▶ [What the task requires] Print the first line of the material below and each line after it, exactly as written, ending with the line that contains "wheel of chapter 07".

▶ [Provided material]
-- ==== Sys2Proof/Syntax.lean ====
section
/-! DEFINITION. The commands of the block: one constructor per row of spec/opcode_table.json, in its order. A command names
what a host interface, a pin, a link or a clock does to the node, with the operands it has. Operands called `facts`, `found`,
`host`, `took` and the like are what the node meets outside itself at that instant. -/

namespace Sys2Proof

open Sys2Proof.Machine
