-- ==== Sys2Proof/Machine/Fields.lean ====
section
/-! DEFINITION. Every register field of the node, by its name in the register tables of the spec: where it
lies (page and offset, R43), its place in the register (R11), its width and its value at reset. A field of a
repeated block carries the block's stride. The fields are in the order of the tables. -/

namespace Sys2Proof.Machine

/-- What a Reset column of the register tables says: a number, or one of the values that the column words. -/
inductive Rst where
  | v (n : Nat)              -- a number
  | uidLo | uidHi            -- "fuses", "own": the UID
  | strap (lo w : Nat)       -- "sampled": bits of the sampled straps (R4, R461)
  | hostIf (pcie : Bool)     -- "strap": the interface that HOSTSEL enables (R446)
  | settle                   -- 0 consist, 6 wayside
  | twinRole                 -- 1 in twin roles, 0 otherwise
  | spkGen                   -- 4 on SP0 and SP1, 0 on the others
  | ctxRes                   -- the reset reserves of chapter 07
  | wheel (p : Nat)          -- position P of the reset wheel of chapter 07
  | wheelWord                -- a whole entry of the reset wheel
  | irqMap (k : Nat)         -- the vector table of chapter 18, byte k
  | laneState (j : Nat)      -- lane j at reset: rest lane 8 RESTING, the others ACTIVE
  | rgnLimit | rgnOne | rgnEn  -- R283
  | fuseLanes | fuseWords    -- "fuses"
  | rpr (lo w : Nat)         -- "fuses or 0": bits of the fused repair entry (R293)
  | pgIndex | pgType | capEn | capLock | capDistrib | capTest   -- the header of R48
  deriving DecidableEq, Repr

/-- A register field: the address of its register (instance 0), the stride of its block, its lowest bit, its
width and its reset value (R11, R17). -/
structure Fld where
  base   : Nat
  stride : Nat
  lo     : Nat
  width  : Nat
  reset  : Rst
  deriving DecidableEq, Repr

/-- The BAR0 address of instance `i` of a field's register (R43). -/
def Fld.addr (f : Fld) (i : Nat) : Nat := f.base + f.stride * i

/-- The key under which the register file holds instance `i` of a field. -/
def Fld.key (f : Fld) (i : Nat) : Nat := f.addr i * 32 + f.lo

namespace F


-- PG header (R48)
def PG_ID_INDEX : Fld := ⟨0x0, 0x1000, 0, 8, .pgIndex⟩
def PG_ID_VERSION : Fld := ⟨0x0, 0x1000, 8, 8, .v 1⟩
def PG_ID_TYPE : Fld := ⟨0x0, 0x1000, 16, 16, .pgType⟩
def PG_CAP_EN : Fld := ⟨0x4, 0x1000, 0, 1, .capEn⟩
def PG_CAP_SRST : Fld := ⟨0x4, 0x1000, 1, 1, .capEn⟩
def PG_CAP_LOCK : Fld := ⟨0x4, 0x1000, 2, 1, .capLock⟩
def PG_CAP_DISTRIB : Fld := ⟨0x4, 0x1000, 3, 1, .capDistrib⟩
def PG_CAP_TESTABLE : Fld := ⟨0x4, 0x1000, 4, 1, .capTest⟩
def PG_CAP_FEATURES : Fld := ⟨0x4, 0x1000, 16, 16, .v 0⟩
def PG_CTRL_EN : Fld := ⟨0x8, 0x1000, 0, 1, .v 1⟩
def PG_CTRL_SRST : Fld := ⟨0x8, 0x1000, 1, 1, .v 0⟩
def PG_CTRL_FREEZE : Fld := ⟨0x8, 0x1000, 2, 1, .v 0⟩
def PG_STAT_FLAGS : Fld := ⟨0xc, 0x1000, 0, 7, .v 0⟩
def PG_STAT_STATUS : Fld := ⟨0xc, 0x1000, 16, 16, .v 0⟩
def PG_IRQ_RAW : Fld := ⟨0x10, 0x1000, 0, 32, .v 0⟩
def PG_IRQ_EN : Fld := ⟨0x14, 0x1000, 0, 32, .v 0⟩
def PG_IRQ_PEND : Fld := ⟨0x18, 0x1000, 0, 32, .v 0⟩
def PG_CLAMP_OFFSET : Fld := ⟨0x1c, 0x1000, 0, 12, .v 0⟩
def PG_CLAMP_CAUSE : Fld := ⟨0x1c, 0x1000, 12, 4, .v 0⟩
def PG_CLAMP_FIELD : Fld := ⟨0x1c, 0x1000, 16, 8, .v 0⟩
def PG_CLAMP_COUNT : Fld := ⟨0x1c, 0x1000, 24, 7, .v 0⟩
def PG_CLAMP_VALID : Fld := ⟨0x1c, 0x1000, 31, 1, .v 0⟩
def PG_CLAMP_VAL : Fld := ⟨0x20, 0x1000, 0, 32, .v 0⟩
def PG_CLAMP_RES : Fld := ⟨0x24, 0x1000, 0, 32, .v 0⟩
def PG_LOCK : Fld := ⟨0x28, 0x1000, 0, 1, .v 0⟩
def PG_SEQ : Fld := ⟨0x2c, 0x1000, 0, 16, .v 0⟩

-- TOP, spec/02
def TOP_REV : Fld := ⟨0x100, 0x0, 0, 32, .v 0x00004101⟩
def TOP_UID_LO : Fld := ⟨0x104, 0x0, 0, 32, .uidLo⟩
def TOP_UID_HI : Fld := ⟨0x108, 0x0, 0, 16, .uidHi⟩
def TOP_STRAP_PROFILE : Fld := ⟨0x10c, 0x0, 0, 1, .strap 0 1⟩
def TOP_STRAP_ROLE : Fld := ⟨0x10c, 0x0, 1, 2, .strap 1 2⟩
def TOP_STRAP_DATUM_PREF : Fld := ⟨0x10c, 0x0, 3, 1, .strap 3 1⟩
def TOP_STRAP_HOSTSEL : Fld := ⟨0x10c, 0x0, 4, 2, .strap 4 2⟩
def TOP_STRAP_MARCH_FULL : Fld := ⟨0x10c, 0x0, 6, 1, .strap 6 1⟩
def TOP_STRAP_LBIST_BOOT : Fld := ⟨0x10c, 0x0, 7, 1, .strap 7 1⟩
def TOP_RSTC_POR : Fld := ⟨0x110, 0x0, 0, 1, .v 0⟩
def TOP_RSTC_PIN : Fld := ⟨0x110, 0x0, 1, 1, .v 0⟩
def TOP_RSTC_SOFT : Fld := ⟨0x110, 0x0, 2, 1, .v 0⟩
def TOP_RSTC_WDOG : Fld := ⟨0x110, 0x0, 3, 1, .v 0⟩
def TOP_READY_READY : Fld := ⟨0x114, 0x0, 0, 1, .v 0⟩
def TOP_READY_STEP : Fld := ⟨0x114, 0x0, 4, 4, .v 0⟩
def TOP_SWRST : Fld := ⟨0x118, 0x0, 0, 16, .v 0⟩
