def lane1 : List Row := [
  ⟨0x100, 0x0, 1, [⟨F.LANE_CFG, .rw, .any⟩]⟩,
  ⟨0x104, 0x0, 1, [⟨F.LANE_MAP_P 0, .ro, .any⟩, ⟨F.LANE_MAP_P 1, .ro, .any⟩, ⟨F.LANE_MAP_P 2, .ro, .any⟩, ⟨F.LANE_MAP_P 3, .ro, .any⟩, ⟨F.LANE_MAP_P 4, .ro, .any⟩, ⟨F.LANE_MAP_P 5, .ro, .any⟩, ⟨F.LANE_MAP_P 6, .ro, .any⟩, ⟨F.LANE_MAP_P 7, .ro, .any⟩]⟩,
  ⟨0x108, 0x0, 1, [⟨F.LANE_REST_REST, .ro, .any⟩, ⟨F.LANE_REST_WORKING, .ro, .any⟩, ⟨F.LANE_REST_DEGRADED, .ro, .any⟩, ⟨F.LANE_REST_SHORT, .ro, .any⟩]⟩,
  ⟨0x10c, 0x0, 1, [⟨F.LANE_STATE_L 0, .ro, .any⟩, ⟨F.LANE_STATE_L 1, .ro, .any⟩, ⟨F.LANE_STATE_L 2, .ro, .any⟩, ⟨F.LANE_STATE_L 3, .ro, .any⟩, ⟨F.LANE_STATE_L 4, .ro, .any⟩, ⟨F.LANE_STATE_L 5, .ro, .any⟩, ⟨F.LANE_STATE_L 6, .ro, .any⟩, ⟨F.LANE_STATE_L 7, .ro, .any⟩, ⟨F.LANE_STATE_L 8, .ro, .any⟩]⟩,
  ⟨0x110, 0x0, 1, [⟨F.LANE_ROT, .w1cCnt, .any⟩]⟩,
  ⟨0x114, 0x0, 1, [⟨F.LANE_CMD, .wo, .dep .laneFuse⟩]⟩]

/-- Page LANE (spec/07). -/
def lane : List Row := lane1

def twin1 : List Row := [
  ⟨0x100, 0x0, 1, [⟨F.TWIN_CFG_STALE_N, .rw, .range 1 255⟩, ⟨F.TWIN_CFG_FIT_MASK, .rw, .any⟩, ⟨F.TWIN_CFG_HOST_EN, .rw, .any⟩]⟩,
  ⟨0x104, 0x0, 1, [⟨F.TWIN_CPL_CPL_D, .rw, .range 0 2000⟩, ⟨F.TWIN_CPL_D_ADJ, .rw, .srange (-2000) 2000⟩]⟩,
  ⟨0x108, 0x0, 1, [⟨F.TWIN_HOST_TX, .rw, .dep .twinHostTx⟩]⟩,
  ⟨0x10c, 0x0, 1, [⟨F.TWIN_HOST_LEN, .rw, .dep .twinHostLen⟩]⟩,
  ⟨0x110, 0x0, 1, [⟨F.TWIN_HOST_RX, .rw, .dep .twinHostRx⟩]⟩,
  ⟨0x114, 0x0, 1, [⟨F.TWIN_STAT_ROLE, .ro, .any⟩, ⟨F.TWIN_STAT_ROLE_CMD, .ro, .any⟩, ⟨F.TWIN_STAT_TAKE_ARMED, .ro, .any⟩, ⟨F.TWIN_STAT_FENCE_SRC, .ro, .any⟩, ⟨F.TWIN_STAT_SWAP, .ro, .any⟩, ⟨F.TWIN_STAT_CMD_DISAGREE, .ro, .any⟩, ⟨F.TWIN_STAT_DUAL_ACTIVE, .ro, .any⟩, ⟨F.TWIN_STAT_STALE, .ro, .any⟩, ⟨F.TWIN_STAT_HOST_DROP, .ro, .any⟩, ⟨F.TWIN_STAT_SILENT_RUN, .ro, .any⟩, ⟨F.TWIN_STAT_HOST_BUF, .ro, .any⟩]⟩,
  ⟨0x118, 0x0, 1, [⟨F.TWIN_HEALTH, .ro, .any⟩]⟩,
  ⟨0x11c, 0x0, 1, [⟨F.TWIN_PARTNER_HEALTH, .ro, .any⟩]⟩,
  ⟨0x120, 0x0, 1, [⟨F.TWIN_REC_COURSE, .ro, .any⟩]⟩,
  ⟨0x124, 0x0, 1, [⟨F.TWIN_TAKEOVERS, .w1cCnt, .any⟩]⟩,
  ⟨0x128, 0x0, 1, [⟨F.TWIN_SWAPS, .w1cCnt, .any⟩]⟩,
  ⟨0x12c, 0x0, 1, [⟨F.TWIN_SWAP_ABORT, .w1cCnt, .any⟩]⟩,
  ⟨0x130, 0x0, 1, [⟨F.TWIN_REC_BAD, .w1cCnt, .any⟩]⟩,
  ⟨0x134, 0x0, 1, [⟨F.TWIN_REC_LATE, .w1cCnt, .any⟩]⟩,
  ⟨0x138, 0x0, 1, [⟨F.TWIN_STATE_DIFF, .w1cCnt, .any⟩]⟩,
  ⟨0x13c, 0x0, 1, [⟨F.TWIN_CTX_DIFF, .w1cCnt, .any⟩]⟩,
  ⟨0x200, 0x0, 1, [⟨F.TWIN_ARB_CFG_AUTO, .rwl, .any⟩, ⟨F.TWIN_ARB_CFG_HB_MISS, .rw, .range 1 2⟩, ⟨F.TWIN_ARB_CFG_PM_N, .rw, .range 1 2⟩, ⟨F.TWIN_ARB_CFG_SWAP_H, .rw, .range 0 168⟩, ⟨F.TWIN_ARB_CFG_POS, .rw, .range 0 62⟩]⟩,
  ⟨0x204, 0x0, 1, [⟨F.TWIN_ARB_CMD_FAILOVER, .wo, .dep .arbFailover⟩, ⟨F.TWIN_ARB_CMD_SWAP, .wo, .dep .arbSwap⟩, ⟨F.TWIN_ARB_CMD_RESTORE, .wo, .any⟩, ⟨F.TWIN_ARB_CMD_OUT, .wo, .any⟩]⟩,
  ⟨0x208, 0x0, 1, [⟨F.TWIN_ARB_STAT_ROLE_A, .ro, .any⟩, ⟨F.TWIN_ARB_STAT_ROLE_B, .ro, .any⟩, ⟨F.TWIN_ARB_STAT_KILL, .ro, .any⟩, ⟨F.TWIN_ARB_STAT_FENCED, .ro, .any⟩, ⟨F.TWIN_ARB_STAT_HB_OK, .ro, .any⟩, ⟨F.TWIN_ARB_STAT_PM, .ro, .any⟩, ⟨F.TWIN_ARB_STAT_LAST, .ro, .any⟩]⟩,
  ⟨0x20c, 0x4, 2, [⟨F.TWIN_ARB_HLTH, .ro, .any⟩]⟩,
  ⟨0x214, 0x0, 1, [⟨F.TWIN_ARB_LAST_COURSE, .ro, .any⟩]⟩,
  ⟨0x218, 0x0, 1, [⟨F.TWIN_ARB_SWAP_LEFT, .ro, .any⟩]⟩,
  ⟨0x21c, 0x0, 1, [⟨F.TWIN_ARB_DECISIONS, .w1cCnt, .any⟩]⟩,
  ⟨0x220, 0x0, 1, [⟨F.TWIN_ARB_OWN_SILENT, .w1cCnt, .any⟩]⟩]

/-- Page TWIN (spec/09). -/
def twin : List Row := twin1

▶ [Reply to the task]
-- ==== Sys2Proof/Syntax.lean ====
section
/-! DEFINITION. The commands of the block: one constructor per row of spec/opcode_table.json, in its order. A command names
what a host interface, a pin, a link or a clock does to the node, with the operands it has. Operands called `facts`, `found`,
`host`, `took` and the like are what the node meets outside itself at that instant. -/

namespace Sys2Proof

open Sys2Proof.Machine
-- ==== Sys2Proof/Machine/Fields.lean ====
section
/-! DEFINITION. Every register field of the node, by its name in the register tables of the spec: where it
lies (page and offset, R43), its place in the register (R11), its width and its value at reset. A field of a
repeated block carries the block's stride. The fields are in the order of the tables. -/

namespace Sys2Proof.Machine

/-- What a Reset column of the register tables says: a number, or one of the values that the column words. -/
inductive Rst where
  | v (n : Nat)              -- a number
  | uidLo | uidHi            -- "fuses", "own": the UID
  | strap (lo w : Nat)       -- "sampled": bits of the sampled straps (R4, R461)
  | hostIf (pcie : Bool)     -- "strap": the interface that HOSTSEL enables (R446)
  | settle                   -- 0 consist, 6 wayside
  | twinRole                 -- 1 in twin roles, 0 otherwise
  | spkGen                   -- 4 on SP0 and SP1, 0 on the others
  | ctxRes                   -- the reset reserves of chapter 07
  | wheel (p : Nat)          -- position P of the reset wheel of chapter 07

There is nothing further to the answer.